Y a-t-il des éléments typiques qui se retrouvent dans tous les designs Serge Rusak ?
SR : “Les dessins de mes objets sont assez graphiques. Je les exécute jusque dans les moindres détails et ceux-ci ne sont pas toujours perçus. Je joue aussi avec la lumière tout en finesse, comme sur la carrosserie d’une moto. A contrario, j’essaie d’intégrer et de respecter au maximum les valeurs et l’ADN de la marque qui m’emploie pour que ma patte soit quasiment imperceptible.”
“Beaucoup de designers, parfois pour des questions d’égo surdimensionné, tiennent à rendre leurs objets reconnaissables. Mais plonger dans l’héritage de la marque en amont de la création est une partie de mon travail qui m’intéresse beaucoup. Je suis actuellement en contact avec une société dans le cadre d’un projet de poignées de portes. Visiter les ateliers, comprendre leurs méthodes de travail, leurs valeurs et le message qu’ils veulent transmettre à travers leurs produits est passionnant. Cela me semble plus important que ma signature personnelle.”

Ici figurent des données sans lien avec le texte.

/-- May the entropy engine or encoder of an engine take its next job (R187, R190, R191)? -/
def Dev.canBind (d : Dev) (e : Nat) (encode : Bool) : Option VJob :=
  let p := pg (0x10 + e)
  let v := d.veng e
  if (d.hdr p).state.serves && !(d.hdr p).rst && v.bound.length ≤ d.rf p Reg.VE_DEC_CFG 1 0 && !d.isParked (whoVe e) then
    match v.queue with
    | j :: _ => if j.encode = encode && (match j.item with
        | some (r, s) => (d.item? r s).any (fun i => i.phase == .bound && i.pend == none)
        | none => true) then some j else none
    | [] => none
  else none

/-- Take the front job out of the queue and bind its picture; a ring item writes STARTED (R187, Table 4.6). -/
def Dev.bindPicture (d : Dev) (e : Nat) (p : VPic) : Dev :=
  let v := d.veng e
  let d := d.setVeng e { v with queue := v.queue.drop 1, bound := v.bound ++ [p] }
  match p.job.item with
  | some (r, s) => (d.modItem r s (fun i => { i with phase := .running })).transition r s .started
  | none => d

/-- DECODE_BIND: the entropy engine binds the front decode job and parses its access unit. -/
def Dev.decodeBind (d : Dev) (e : Nat) (r : ParseResult) : Dev :=
  match d.canBind e false with
  | none => d
  | some j =>
    let (d, p) := d.parsePicture (e * 512 + j.ctx) j r
    d.bindPicture e p

/-! ## The end of a picture -/

/-- Write a decoded or reconstructed picture into its slot; its samples are the standard's. -/
def Dev.writeSlot (d : Dev) (h s : Nat) : Dev :=
  let (d, bs) := d.codedBytes (d.slotPitch h * d.ctxH h * 3 / 2)
  (d.physWrite (d.slotAddr h s) bs (some (256 + h / 512))).1

/-- ERES of a decode completion (Table 8.4). -/
def VPic.decodeEres (p : VPic) : BitVec 128 :=
  eresOf [(0, unsigned 32 p.poc), (4, p.tid % 16 + p.ptype % 16 * 16), (5, (p.slot.getD 0xFF) % 256),
    (6, (p.out.getD 0xFF) % 256), (8, p.concUnits % 2 ^ 32),
    (12, match p.missing with | some m => unsigned 32 m | none => 0x80000000)]

/-- The front decode picture is finished: slot, DST, counters, completion and generation (R186, R193 to R195, R203). -/
def Dev.decodeEnd (d : Dev) (e : Nat) (p : VPic) : Dev :=
  let h := e * 512 + p.job.ctx
  let page := pg (0x10 + e)
  if p.fail ≠ 0 then (d.dropFront e).failItem p.job.item p.fail
  else if p.job.skip then
    let d := d.dropFront e
    match p.job.item with
    | some (r, s) => match d.item? r s with
      | some i => d.finish r s { i.plain .doneDegraded 0 with result0 := BitVec.ofNat 64 p.consumed, eres := p.decodeEres }
      | none => d
    | none => d
  else
    let d := match p.slot with
      | some s => d.writeSlot h s
      | none => d
    let copies := p.job.dst ≠ 0 && p.out.isSome
    let (d, res) := match p.out with
      | some s => if copies then
          d.copyPicture (whoVe e) p.job.asid h s p.job.dst p.job.dstPitch p.outX p.outY p.outW p.outH (planeRows p.outH)
        else (d, VRes.ok)
      | none => (d, VRes.ok)
    match res with
    | .stop => d.setFront e { p with flags := p.flags ||| 16 }
    | .fail c => (d.dropFront e).failItem p.job.item c
    | .ok =>
      let d := d.dropFront e
      let d := d.bump page Reg.VE_DEC_PICS 31 0
      let conc := p.flags % 2 = 1
      let d := if conc then (d.bump page Reg.VE_DEC_CONCEAL 15 0).bumpT page (ctxAddr h 1) 3 31 0 else d
      let v := d.veng e
      let px := chargedPixels (d.tf page (ctxAddr h 2) 1 12 0) (d.tf page (ctxAddr h 2) 1 28 16)
      let d := d.setVeng e { v with pixDec := logAdd v.pixDec d.nowNs 1000000000 px }
      let d := if p.ownLoss then d.sendPli h else d
      match p.job.item with
      | none => d.makeCurrent h p.gen
      | some (r, s) =>
        let c := d.vctxOf h
        let d := d.setVctx h { c with pend := c.pend ++ [(p.job.id, p.gen)] }
        let n := if copies then p.outW * d.ctxB h * p.outH * 3 / 2 else 0
        match d.item? r s with
        | none => d
        | some i =>
          (d.modItem r s (fun x => { x with engineState := BitVec.ofNat 64 (p.job.id + 1) })).finish r s
            { i.plain i.doneStatus 0 with
              flags := word (p.flags + (if copies then 32 else 0)), result0 := BitVec.ofNat 64 p.consumed,
              result1 := BitVec.ofNat 64 n, eres := p.decodeEres }

/-- VE_REF_MISS_POP: the oldest entry is popped and its POC latched (Table 8.7). -/
def Dev.refMissPop (d : Dev) (e : Nat) : Dev :=
  let v := d.veng e
  match v.miss with
  | [] => d.answer 0
  | m :: ms =>
    ((d.setVeng e { v with miss := ms }).setReg (pg (0x10 + e)) Reg.VE_REF_MISS_POC (word (unsigned 32 m.poc))).answer
      (word (m.ctx % 512 + m.lost.toNat * 2 ^ 30 + 2 ^ 31))

/-- PIXEL_HANG: no progress for HANG_MS while not parked (Table 8.6). -/
def Dev.pixelHang (d : Dev) (e : Nat) : Dev :=
  if (d.veng e).bound.isEmpty || d.isParked (whoVe e) then d else d.detect (pg (0x10 + e)) Evt.VE_PIXEL_HANG

/-- PLI_REPEAT: while the context's pictures stay concealed a further indication goes out (R203). -/
def Dev.pliRepeat (d : Dev) (h : Nat) : Dev :=
  if !d.ctxValid h || d.ctxEncode h || !(d.vctxOf h).cur.dpb.any (·.conc) then d else d.sendPli h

Chaque nouveau projet prend le pas sur le précédent
Vous enseignez à l’école Rubika à Valenciennes. En quoi le métier de professeur est-il enrichissant ?
SR : “J’assure le suivi de groupes d’étudiants un jour par semaine. Il est très enrichissant de voir à quelle vitesse progresse cette prochaine génération de designers, mais aussi de rester en contact avec la réalité et les toutes dernières nouveautés qui sont leurs sources d’inspiration. C’est là une très belle expérience que je vis depuis une dizaine d’années. Elle m’oblige à restructurer ma façon de travailler pour pouvoir l’expliquer. Je souhaite à tout le monde d’avoir un jour l’occasion d’enseigner. C’est formateur à la fois pour les étudiants et le professeur. Sans parler des retours et de la reconnaissance des étudiants quand cela se passe bien.”
Y a-t-il un objet sur lequel vous n’avez jamais travaillé et que vous adoreriez dessiner ?
SR : “L’un de mes rêves était de dessiner une moto et c’est chose faite. En réalité, chaque nouveau projet prend le pas sur le précédent. Je suis capable de me passionner pour presque n’importe quel objet.”